[Material provided — start]

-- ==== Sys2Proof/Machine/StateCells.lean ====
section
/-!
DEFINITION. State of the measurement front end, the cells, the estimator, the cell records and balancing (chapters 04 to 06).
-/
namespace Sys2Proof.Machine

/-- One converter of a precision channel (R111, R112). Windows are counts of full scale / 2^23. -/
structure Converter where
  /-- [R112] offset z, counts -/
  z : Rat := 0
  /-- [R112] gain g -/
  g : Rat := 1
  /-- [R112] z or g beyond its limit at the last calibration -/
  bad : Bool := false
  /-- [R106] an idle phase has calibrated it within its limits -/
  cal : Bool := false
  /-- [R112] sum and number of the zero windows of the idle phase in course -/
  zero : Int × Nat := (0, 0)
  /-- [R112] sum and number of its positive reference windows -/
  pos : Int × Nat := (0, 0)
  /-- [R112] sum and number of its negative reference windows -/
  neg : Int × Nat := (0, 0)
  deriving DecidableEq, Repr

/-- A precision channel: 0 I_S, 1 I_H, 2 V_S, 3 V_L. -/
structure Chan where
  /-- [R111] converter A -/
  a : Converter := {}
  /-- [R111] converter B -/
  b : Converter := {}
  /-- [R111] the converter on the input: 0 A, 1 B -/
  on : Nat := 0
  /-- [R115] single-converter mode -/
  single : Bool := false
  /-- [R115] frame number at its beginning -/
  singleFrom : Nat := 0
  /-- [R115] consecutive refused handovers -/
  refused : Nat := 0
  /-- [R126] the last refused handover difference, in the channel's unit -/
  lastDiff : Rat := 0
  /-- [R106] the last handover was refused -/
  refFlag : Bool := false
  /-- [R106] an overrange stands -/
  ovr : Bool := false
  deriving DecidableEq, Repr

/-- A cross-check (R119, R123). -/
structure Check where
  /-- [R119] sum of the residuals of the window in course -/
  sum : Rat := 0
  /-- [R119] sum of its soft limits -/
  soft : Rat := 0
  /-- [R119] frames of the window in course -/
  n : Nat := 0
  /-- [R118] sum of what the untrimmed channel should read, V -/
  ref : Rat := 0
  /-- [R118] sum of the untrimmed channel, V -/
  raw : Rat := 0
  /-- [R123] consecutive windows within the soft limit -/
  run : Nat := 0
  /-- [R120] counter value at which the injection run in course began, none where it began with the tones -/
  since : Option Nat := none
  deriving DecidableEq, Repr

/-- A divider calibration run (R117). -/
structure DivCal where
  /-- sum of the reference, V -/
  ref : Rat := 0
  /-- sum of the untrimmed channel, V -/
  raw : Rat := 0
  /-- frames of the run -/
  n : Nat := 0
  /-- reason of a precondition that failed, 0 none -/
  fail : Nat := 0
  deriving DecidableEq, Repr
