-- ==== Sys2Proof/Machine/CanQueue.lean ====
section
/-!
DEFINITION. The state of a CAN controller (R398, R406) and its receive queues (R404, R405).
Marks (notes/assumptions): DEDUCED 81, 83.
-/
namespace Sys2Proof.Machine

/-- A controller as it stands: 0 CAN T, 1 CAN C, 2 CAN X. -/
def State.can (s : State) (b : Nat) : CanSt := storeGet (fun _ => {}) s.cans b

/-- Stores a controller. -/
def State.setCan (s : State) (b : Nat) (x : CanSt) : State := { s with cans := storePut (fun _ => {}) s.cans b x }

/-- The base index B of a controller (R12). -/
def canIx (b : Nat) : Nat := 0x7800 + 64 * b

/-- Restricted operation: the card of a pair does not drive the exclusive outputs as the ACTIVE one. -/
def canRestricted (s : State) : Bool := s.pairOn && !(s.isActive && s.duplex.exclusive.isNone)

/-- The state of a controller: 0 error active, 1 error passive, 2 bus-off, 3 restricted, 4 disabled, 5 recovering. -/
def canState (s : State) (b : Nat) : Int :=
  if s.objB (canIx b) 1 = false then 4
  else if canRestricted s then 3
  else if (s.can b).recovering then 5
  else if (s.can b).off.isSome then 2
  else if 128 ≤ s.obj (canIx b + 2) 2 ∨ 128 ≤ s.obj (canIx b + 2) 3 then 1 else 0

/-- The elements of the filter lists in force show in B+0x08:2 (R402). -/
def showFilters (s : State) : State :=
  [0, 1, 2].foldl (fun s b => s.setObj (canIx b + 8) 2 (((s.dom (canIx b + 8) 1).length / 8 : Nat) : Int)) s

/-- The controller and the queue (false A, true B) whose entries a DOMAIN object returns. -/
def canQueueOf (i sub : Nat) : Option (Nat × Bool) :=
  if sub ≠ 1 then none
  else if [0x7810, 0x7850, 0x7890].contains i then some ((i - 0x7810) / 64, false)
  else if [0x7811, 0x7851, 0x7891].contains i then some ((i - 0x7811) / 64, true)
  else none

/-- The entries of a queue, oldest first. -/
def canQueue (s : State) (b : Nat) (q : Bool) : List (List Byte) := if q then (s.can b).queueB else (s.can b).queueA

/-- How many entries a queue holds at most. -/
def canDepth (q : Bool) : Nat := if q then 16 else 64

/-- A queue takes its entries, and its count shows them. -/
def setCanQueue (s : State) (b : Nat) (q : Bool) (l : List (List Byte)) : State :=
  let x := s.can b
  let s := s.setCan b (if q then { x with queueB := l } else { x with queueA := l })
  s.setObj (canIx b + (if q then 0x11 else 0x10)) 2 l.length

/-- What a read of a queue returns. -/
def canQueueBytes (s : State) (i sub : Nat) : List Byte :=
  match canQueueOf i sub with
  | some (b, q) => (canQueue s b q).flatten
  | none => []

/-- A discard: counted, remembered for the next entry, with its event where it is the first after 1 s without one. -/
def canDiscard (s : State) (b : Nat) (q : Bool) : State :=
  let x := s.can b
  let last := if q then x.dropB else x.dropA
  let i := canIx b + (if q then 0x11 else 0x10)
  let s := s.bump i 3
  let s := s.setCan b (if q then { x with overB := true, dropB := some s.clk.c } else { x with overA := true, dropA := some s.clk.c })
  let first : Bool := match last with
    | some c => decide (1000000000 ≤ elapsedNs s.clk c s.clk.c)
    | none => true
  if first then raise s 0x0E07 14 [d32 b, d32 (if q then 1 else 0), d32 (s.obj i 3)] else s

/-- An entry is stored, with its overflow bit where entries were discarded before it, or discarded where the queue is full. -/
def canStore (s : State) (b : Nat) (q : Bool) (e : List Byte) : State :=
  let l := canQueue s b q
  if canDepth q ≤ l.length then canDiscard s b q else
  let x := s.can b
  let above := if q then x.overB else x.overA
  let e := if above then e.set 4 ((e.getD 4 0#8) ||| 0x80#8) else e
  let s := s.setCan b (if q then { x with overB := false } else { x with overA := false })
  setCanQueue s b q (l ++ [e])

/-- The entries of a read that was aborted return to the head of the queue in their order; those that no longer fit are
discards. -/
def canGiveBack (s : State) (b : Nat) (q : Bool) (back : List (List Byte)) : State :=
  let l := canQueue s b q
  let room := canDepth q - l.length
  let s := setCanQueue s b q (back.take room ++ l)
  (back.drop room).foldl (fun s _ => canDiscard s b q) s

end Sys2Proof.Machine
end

[Material provided — finish]

Write only the number of lines in the records that contain the string "idle".

## Problem solution
2